Перед книгами донышками к стене лежали четыре стакана с красными иероглифами «двойное счастье» – как будто четыре пушки, направленные на гостя; а по краям стола были выстроены две пирамиды из всевозможных пустых бутылок и пузырьков, жестяных банок, коробочек – для красоты. В числе прочего там были: плоские, тонкие в талии флакончики из-под молочка из абрикосовых зернышек для протирания лица, картонные коробочки из-под отбеливающего крема «Две сестрички», темно-коричневые бутылочки из-под рыбьего жира с солодовым экстрактом, жестяные баночки из-под солодового молочного напитка «Локо фуд», коробочки от туалетного мыла с нарисованными золотыми медалями, баночки из-под масляной краски «Причал», фарфоровые перечницы из какого-то ресторана, восковые шарики с выводящими токсины пилюлями из рогов антилопы и цветков форзиции, очень похожие на шарики для пинг-понга, размером и поменьше и побольше… А на вершинах обеих пирамид стояло по великолепному флакончику из-под туалетной воды. Этикетки и эмблемы торговых марок на пузырьках, банках, бутылочках были целыми, все казалось новым; тисненные золотой фольгой надписи и узоры, яркие краски – все говорило о том, насколько богатой и культурной жизнью живут хозяева этой комнаты.
Недалеко от этого длинного бюро стояла старомодная железная кровать, на стене над ней вместо ковра висел кусок цветной ткани – черное изображение медной китайской монеты на желтом фоне. Кровать была покрыта зеленым ковром, по обоим концам кровати стоймя стояли две большие подушки: нижние их углы были вмяты, а верхние – вытянуты вверх и заострены; выглядело это так, будто там притаились два диких зверя. На спинке кровати висели совершенно новые шевиотовые брюки. В углу стоял деревянный чайный столик в форме веера, на нем – большая керосиновая лампа из красной меди; свет от этой лампы падал как раз на угол, освещая приколотые по обе стороны кнопками фотографии, расходящиеся в виде цветочных лепестков.
…Кутлукжану очень хотелось встать и подойти, чтобы рассмотреть поближе эти баночки-скляночки и фотографии, но он знал, что чинно сидящего гостя больше уважают: чем меньше движений – тем, стало быть, солиднее человек и выше его положение. Так что ему пришлось сдержать свое любопытство и продолжить восседать на атласном тюфячке; он то делал глоточек чая – такого сладкого, что щекотно становилось во рту; то бросал взгляды налево-направо; то думал: вот же ведь, а? – был человек начальником отдела, и все-таки, говорят, в шестьдесят втором замышлял уехать в СССР и все распродал начисто, а теперь вот снова прибарахлился вполне прилично. Все-таки культурный человек, понимает, как мир устроен. Если взять, к примеру, его, Кутлукжана, собственный дом, то будь и денег побольше – все равно не было бы приличной обстановки. Этой его вечно стонущей, хоть и не больной, толстой бабе Пашахан сколько денег ни дай, вещей каких только ни притащи – а она все равно не сумеет так дом обставить, по-культурному Он как приходит домой – сразу невольно чувствует, что вязнет, тонет в этой постоянной еде, в этом засасывающем нагромождении вещей и одежды… Но, как ни крути, приходится принимать как есть; он смотрел на две пирамиды, высившиеся на столе в тусклом свете лампы, и ощущал не объяснимое никакими словами опьянение, зависть и даже ревность.

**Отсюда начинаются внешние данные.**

/-- Read one virtual range of an operand; `ext` supplies bytes of peers and the host. The poisoned virtual range, if any. -/
def Hw.gatherRange (h : Hw) (cache : Nat) (g : Nat × Nat) (ext : Bytes) : Hw × (Nat × Bytes) × List (Nat × Nat) :=
  match h.xlateRange cache .read g.1 (g.2 - g.1) with
  | .error _ => (h, (g.1, List.replicate (g.2 - g.1) 0), [])
  | .ok l =>
    let bad := (l.foldl (fun (st : Nat × List (Nat × Nat)) t =>
      match t.1 with
      | .loc pa =>
        let unit := if inHbm pa then 256 else 8
        let at_ := (List.range (t.2 / unit + 2)).filterMap (fun k =>
          let lo := max pa (pa / unit * unit + k * unit)
          let hi := min (pa + t.2) (pa / unit * unit + (k + 1) * unit)
          if lo < hi && (h.readCheck lo (hi - lo)).poisoned lo (hi - lo) then some (st.1 + (lo - pa), st.1 + (hi - pa)) else none)
        (st.1 + t.2, st.2 ++ at_)
      | _ => (st.1 + t.2, st.2)) (g.1, [])).2
    let (h, bs, _) := Hw.readParts (h.noteRange cache g.1 (g.2 - g.1)) l ext
    (h, (g.1, bs), bad)

/-- Read ranges at their home, in order: state, view, poisoned virtual ranges. `ext` supplies bytes of peers and the host. -/
def Hw.gatherHome (h : Hw) (cache : Nat) (rs : List (Nat × Nat)) (ext : Bytes) : Hw × View × List (Nat × Nat) :=
  let out := rs.foldl (fun (st : Hw × View × List (Nat × Nat) × Bytes) g =>
    let remote := match st.1.xlateRange cache .read g.1 (g.2 - g.1) with
      | .ok l => (l.map (fun t => match t.1 with
        | .loc _ => 0
        | _ => t.2)).foldl (· + ·) 0
      | .error _ => 0
    let (h, v, b) := st.1.gatherRange cache g st.2.2.2
    (h, st.2.1 ++ [v], st.2.2.1 ++ b, st.2.2.2.drop remote)) (h, [], [], ext)
  (out.1, out.2.1, out.2.2.1)

/-- The view of ranges whose bytes stand in order in a string. -/
def viewOf : List (Nat × Nat) → Bytes → View
  | [], _ => []
  | g :: r, bs => (g.1, bs.take (g.2 - g.1)) :: viewOf r (bs.drop (g.2 - g.1))

/-- The copy that an operand is read from. -/
def Ent.copyOf (e : Ent) (o : Nat) : Option Copy := e.copies.find? (fun k => k.opnd == o && k.done && k.cut = 0)

/-- Read the regions an instruction reads, each from its staging copy or at home (R31): views by operand (regions not read are empty
views), poisoned virtual ranges. -/
def Hw.gather (h : Hw) (cache : Nat) (e : Ent) : List Region → Hw × List (Nat × View) × List (Nat × Nat)
  | [] => (h, [], [])
  | r :: rest =>
    let (h, v, bad) :=
      if r.rd then
        match e.copyOf r.o with
        | some k => (h, viewOf r.ranges k.data, k.bad)
        | none => h.gatherHome cache r.ranges []
      else (h, [], [])
    let (h, vs, bads) := Hw.gather h cache e rest
    (h, (r.o, v) :: vs, bad ++ bads)

/-- The views of the operands in field order, then the companion of operand 0. -/
def viewsOf (e : Ent) (vs : List (Nat × View)) : List View :=
  let at_ (o : Nat) : View := ((vs.find? (·.1 == o)).map (·.2)).getD []
  (List.range (insOpnds e.raw).length).map at_ ++ [at_ 16]

/-- The scales in force of the slots an instruction's descriptors name (R63). -/
def Hw.scalesFor (h : Hw) (e : Ent) : List (Nat × Nat) :=
  (insOpnds e.raw).filterMap (fun o => (descIn e.descs o.desc).bind (fun d => if d.scaleEn && d.fmt.isScaled8 then some (d.slot, h.scaleOf d) else none))

/-- The slots an instruction needs, for scales or statistics. -/
def Ent.slotsUsed (e : Ent) : List Nat :=
  (insOpnds e.raw).filterMap (fun o => (descIn e.descs o.desc).bind (fun d => if d.scaleEn && d.fmt.ff.isSome then some d.slot else none))

/-- Split the writes of an instruction: physical segments of those whose operand is in place, virtual writes of those that are staged. -/
def Hw.placeWrites (h : Hw) (e : Ent) (ws : List (Nat × Bytes)) : List Seg × List (Nat × Bytes) :=
  let staged := e.regions.filter (fun r => r.wr && e.copies.any (fun k => k.opnd = r.o && k.dest))
  let isStaged (a : Nat) : Bool := staged.any (fun r => r.ranges.any (fun g => g.1 ≤ a && a < g.2))
  ws.foldl (fun (st : List Seg × List (Nat × Bytes)) w =>
    if isStaged w.1 then (st.1, st.2 ++ [w])
    else match h.xlateRange (panelOfEngine (e.engine.getD 0)) .write w.1 w.2.length with
      | .ok l => (st.1 ++ (segsOf l w.2).filterMap (fun t => match t.1 with
        | .loc pa => some (⟨pa, t.2⟩ : Seg)
        | _ => none), st.2)
      | .error _ => st) ([], [])

/-- The local ranges of the regions an instruction uses where they lie: all but the sources that it reads from a staging copy (R108, R116). -/
def Hw.usedRanges (h : Hw) (e : Ent) : List (Nat × Nat) :=
  let here := e.regions.filter (fun r => r.wr || (e.copyOf r.o).isNone)
  ((here.map (fun r => (r.ranges.map (fun g => match h.xlateRange (panelOfEngine (e.engine.getD 0)) (if r.rd then .read else .write) g.1 (g.2 - g.1) with
    | .ok l => locals l
    | .error _ => [])).flatten))).flatten

/-- Executed work waits for a job of its Panel's DMA engines that writes its staged destination back, and takes one that is free (R208,
R276). -/
def Hw.writebackJob (h : Hw) (c : Nat) (e : Ent) : Hw :=
  if (h.jobEngine 2 c e.index none).isSome then h
  else
    match h.seat (dmaOf (panelOfEngine (e.engine.getD 0))) with
    | none => h
    | some d => h.jobAdd d { slot := 0, kind := 2, ctx := c, index := e.index, src := ((e.copies.find? (·.dest)).map (·.base)).getD 0
                             dst := ((e.res.vw.head?).map (·.1)).getD 0, cursor := 0, parked := false, doneChunks := [] }

/-- An instruction has executed and its staged destination is to be written back (R208). -/
def Hw.toWriteback (h : Hw) (c : Nat) (e : Ent) : Hw :=
  (h.updEnt c e.index (fun _ => { e with ph := .writeback })).writebackJob c { e with ph := .writeback }

/-- The next pitch 64 × 2^m at or above a pitch (R210). -/
def raisePitch (n : Nat) : Nat := ((List.range 19).map (fun m => 64 * 2 ^ m)).find? (fun p => n ≤ p) |>.getD (64 * 2 ^ 18)

/-- Bytes of a region before an address of it in its copy: rows at the raised pitch where the copy is repitched (R210), then the scales. -/
def copyOffset (r : Region) (k : Copy) (va : Nat) : Nat :=
  match r.ranges with
  | g :: _ =>
    if k.repitch && g.1 ≤ va && va < g.2 then (va - g.1) / r.d.pitch * raisePitch r.d.pitch + (va - g.1) % r.d.pitch
    else bytesBefore va r.ranges
  | [] => 0

/-- The scratchpad address that an engine reads an operand's byte at: in its copy, or at its home (R107, R139). -/
def Hw.readAddr (h : Hw) (e : Ent) (o va : Nat) : Nat :=
  match e.copyOf o, e.regions.find? (·.o == o) with
  | some k, some r => k.base + copyOffset r k va
  | _, _ => match h.translate (panelOfEngine (e.engine.getD 0)) va .read with
    | .ok (.loc pa) _ => pa
    | _ => 0

/-- Objects that an instruction touches take SHUTTLE_EPOCH as their last use, in their records too, at most once an epoch (R225, R226). -/
def Hw.touch (h : Hw) (e : Ent) : Hw :=
  let now := h.get F.SHUTTLE_EPOCH
  let hit (o : Obj) : Bool := o.lastUse ≠ now && (e.reads ++ e.writes).any (fun g => o.va < g.2 && g.1 < o.va + o.size)
  (List.filter (fun (o : Nat × Obj) => hit o.2) h.tailor.objs).foldl (fun h o => (h.updObj o.1 (fun x => { x with lastUse := now })).recWriteObj o.1) h

/-! ### Staleness at the consumer (R286) -/

/-- The consumer of an instruction's staging copies looks at its windows: none if nothing is stale. A stale one is discarded, to be fetched
again (the read-ahead of a MOVE at once, under a new window of the same range), or posts a STALE fault: by STALE_MODE, and in either mode after 8 marks in a row. -/
def Hw.staleAct (h : Hw) (c : Nat) (e : Ent) : Option Hw :=
  match h.xl.wins.find? (fun w => w.ctx = c && w.index = e.index && w.stale) with
  | none => none
  | some w =>
    let again (v : Win) : Win :=
      if v.ctx = c && v.index = e.index && v.opnd = w.opnd then { v with stale := false, marks := if 8 ≤ w.marks then 0 else w.marks } else v
    let drop (h : Hw) : Hw :=
      if insOpc e.raw = 6 then { h with xl := { h.xl with wins := h.xl.wins.map again } }
      else (h.dropWins c e.index (· = w.opnd)).updEnt c e.index (fun e => { e with
        copies := e.copies.filter (fun k => k.opnd ≠ w.opnd)
        staleMarks := e.staleMarks.set w.opnd (if 8 ≤ w.marks then 0 else w.marks) })
    let va := ((e.regions.find? (·.o == w.opnd)).bind (fun r => r.ranges.head?.map (·.1))).getD 0
    let desc := (((insOpnds e.raw)[w.opnd % 16]?).map (·.desc)).getD 0xFFFF
    if h.flag F.STALE_MODE || 8 ≤ w.marks then
      some (drop (h.postFault (if insOpc e.raw = 6 then .move c e.index else .staging c e.index w.opnd) .read .stale va 0 desc 0 w.lo))
    else some (drop (h.inc (F.STALE_REFETCH w.panel)))

end Sys2Proof.Machine
end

Майсум как будто понял его настроение, потер ладонью лицо:
– Разве это дом? Так, пристанище, не больше. Если бы мы узнали друг друга хотя бы несколько лет раньше… Ой-ой-ой! – он глубоко, с сожалением вздохнул, потом, не заботясь, поймет собеседник или нет, сказал по-китайски: – Мы встретились слишком поздно! И ничего не осталось… – как будто вспомнив что-то, он поднял свою пиалку, расписанную яркими красными цветами. – Вот, посмотрите сюда, – он постучал по донышку пиалы.
Кутлукжану было не видно. Майсум поднес керосиновую лампу ближе; на донышке были едва различимы полустертые русские буквы.
– Видите: эта пиала сделана в Ташкенте. Настоящая ташкентская пиала, – Майсум поставил ее на стол, встал, подошел к бюро, сел на корточки, открыл дверцу и вынул рулон шелка: – Посмотрите на этот шелк. Посмотрите, какой цвет, какие узоры, какой прочный! – четырем волам не разорвать его… Это настоящий алма-атинский шелк. Мулатов мне подарил… – Майсум, родившийся в Китае – на родине фарфора и шелка, – как только начинал говорить о Ташкенте и Алма-Ате, так только что слюни не капали…
Упоминание имени Мулатова подействовало на Кутлукжана как удар грома, выражение лица его вмиг изменилось.
Майсум смотрел как ни в чем ни бывало, и в этот момент Гулихан-банум снова внесла тот же квадратный лаковый деревянный поднос, на котором теперь в фарфоровом блюде лежало что-то похожее на фруктовое желе.
– Это халва, мы, узбеки, просто обожаем ее; готовится очень просто: мука, сахар, бараний жир – и все; бараньего жира у нас нет, поэтому используем рапсовое масло – попробуйте, пожалуйста… Впрочем, что это я все болтаю, а вы совсем ничего не едите? Хе-хе…
Договорив, Майсум снова встал из-за стола, пошарил под кроватью, вытащил патефон и обернулся:
– А не хотите ли послушать одну песенку?
Мелодия была знакома Кутлукжану – пластинка из Узбекистана. Пластинка была старая, иглу давно не меняли, мембрана головки хрипела, дрожала, издавала шелестящий звук, сквозь который доносился нереально высокий, пронзительный пульсирующий женский голос. Этот звук вернул Кутлукжана в то время до Освобождения, когда он был лоточником на базаре, торговал сладким хворостом и холодной водой и таким же то взмывающим, то падающим голосом зазывал покупателей. Тоненькая, слабенькая струйка щемящей тоски просочилась в его сердце…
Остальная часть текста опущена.